____ PROVIDED DATA

-- ==== Sys2Proof/Tests/Slice0.lean ====
section
/-! SUPPORT. The model's own tests and the witnesses of its statements. Expected results come from the spec:
spec/95_test_vectors.md by the vector's id, or the rule named. -/

open Sys2Proof
open Sys2Proof.Machine

namespace Sys2Proof.Tests

/-! Helpers: a state with given inputs, idle or with a command accepted, and a check of a next state. -/

section

/-- The reset state with the given input registers. -/
def withInputs (bytes : List Byte) (inlen cap : Nat) (val : Data) : State :=
  { State.reset with
    IN := overwrite State.reset.IN bytes
    INLEN := BitVec.ofNat 5 inlen
    CAP := BitVec.ofNat 5 cap
    VAL_IN := val }

/-- The same with command `c` accepted. -/
def accepted (c : Byte) (bytes : List Byte) (inlen cap : Nat) (val : Data) : State :=
  (withInputs bytes inlen cap val).issue c

/-- Does the outcome give a next state that passes the check? -/
def gives (o : Host.Outcome State Fault Refusal) (check : State → Bool) : Bool :=
  match o with
  | .next t => check t
  | .fault _ => false
  | .refused _ => false

/-- Is the outcome the busy-write fault? -/
def faults (o : Host.Outcome State Fault Refusal) : Bool :=
  match o with
  | .next _ => false
  | .fault f => f == .hostWriteWhileBusy
  | .refused _ => false

/-- A clock cycle that presents a write. -/
def writeCycle (a : Addr) (d : Data) : Move :=
  .cycle { rst := false, req := true, we := true, addr := a, wdata := d }

/-- A clock cycle that presents a read. -/
def readCycle (a : Addr) : Move :=
  .cycle { rst := false, req := true, we := false, addr := a, wdata := 0 }

/-- A clock cycle with `rst` = 1 and a write presented. -/
def resetCycle : Move :=
  .cycle { rst := true, req := true, we := true, addr := 0x13, wdata := 7 }

end

/-! WellFormed: its one check refuses an address that has a register (R36). -/

section

theorem test_wellFormed_refuses_register_as_reserved :
    (Instr.wr (.reserved 0x00) 1).WellFormed = false ∧ (Instr.rd (.reserved 0x19)).WellFormed = false ∧
    (Instr.rd (.reserved 0x20)).WellFormed = false ∧ (Instr.wr (.reserved 0x32) 1).WellFormed = false := by
  decide

theorem test_wellFormed_takes_reserved_addresses :
    (Instr.rd (.reserved 0x1A)).WellFormed = true ∧ (Instr.wr (.reserved 0x1F) 1).WellFormed = true ∧
    (Instr.wr (.reserved 0x33) 1).WellFormed = true ∧ (Instr.rd (.reserved 0x3F)).WellFormed = true := by
  decide

theorem test_loadIn_refuses_twenty_bytes :
    pseudoWellFormed (.loadIn (List.replicate 20 0)) = false ∧
    pseudoWellFormed (.loadIn (List.replicate 19 0)) = true := by decide

end

/-! Decode: each row's word bit by bit, RSV WSEL OP for a command (R54 to R57), WE ADDR for an access
(R62). -/

section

________

§ **PROMPT**: Repeat all of the entries exactly.

§ **ANSWER SECTION**:
-- ==== Sys2Proof/Tests/Slice0.lean ====
section
/-! SUPPORT. The model's own tests and the witnesses of its statements. Expected results come from the spec:
spec/95_test_vectors.md by the vector's id, or the rule named. -/

open Sys2Proof
open Sys2Proof.Machine

namespace Sys2Proof.Tests

/-! Helpers: a state with given inputs, idle or with a command accepted, and a check of a next state. -/

section

/-- The reset state with the given input registers. -/
def withInputs (bytes : List Byte) (inlen cap : Nat) (val : Data) : State :=
  { State.reset with
    IN := overwrite State.reset.IN bytes
    INLEN := BitVec.ofNat 5 inlen
    CAP := BitVec.ofNat 5 cap
    VAL_IN := val }

/-- The same with command `c` accepted. -/
def accepted (c : Byte) (bytes : List Byte) (inlen cap : Nat) (val : Data) : State :=
  (withInputs bytes inlen cap val).issue c

/-- Does the outcome give a next state that passes the check? -/
def gives (o : Host.Outcome State Fault Refusal) (check : State → Bool) : Bool :=
  match o with
  | .next t => check t
  | .fault _ => false
  | .refused _ => false

/-- Is the outcome the busy-write fault? -/
def faults (o : Host.Outcome State Fault Refusal) : Bool :=
  match o with
  | .next _ => false
  | .fault f => f == .hostWriteWhileBusy
  | .refused _ => false

/-- A clock cycle that presents a write. -/
def writeCycle (a : Addr) (d : Data) : Move :=
  .cycle { rst := false, req := true, we := true, addr := a, wdata := d }

/-- A clock cycle that presents a read. -/
def readCycle (a : Addr) : Move :=
  .cycle { rst := false, req := true, we := false, addr := a, wdata := 0 }

/-- A clock cycle with `rst` = 1 and a write presented. -/
def resetCycle : Move :=
  .cycle { rst := true, req := true, we := true, addr := 0x13, wdata := 7 }

end

/-! WellFormed: its one check refuses an address that has a register (R36). -/

section

theorem test_wellFormed_refuses_register_as_reserved :
    (Instr.wr (.reserved 0x00) 1).WellFormed = false ∧ (Instr.rd (.reserved 0x19)).WellFormed = false ∧
    (Instr.rd (.reserved 0x20)).WellFormed = false ∧ (Instr.wr (.reserved 0x32) 1).WellFormed = false := by
  decide

theorem test_wellFormed_takes_reserved_addresses :
    (Instr.rd (.reserved 0x1A)).WellFormed = true ∧ (Instr.wr (.reserved 0x1F) 1).WellFormed = true ∧
    (Instr.wr (.reserved 0x33) 1).WellFormed = true ∧ (Instr.rd (.reserved 0x3F)).WellFormed = true := by
  decide

theorem test_loadIn_refuses_twenty_bytes :
    pseudoWellFormed (.loadIn (List.replicate 20 0)) = false ∧
    pseudoWellFormed (.loadIn (List.replicate 19 0)) = true := by decide

end

/-! Decode: each row's word bit by bit, RSV WSEL OP for a command (R54 to R57), WE ADDR for an access
(R62). -/

section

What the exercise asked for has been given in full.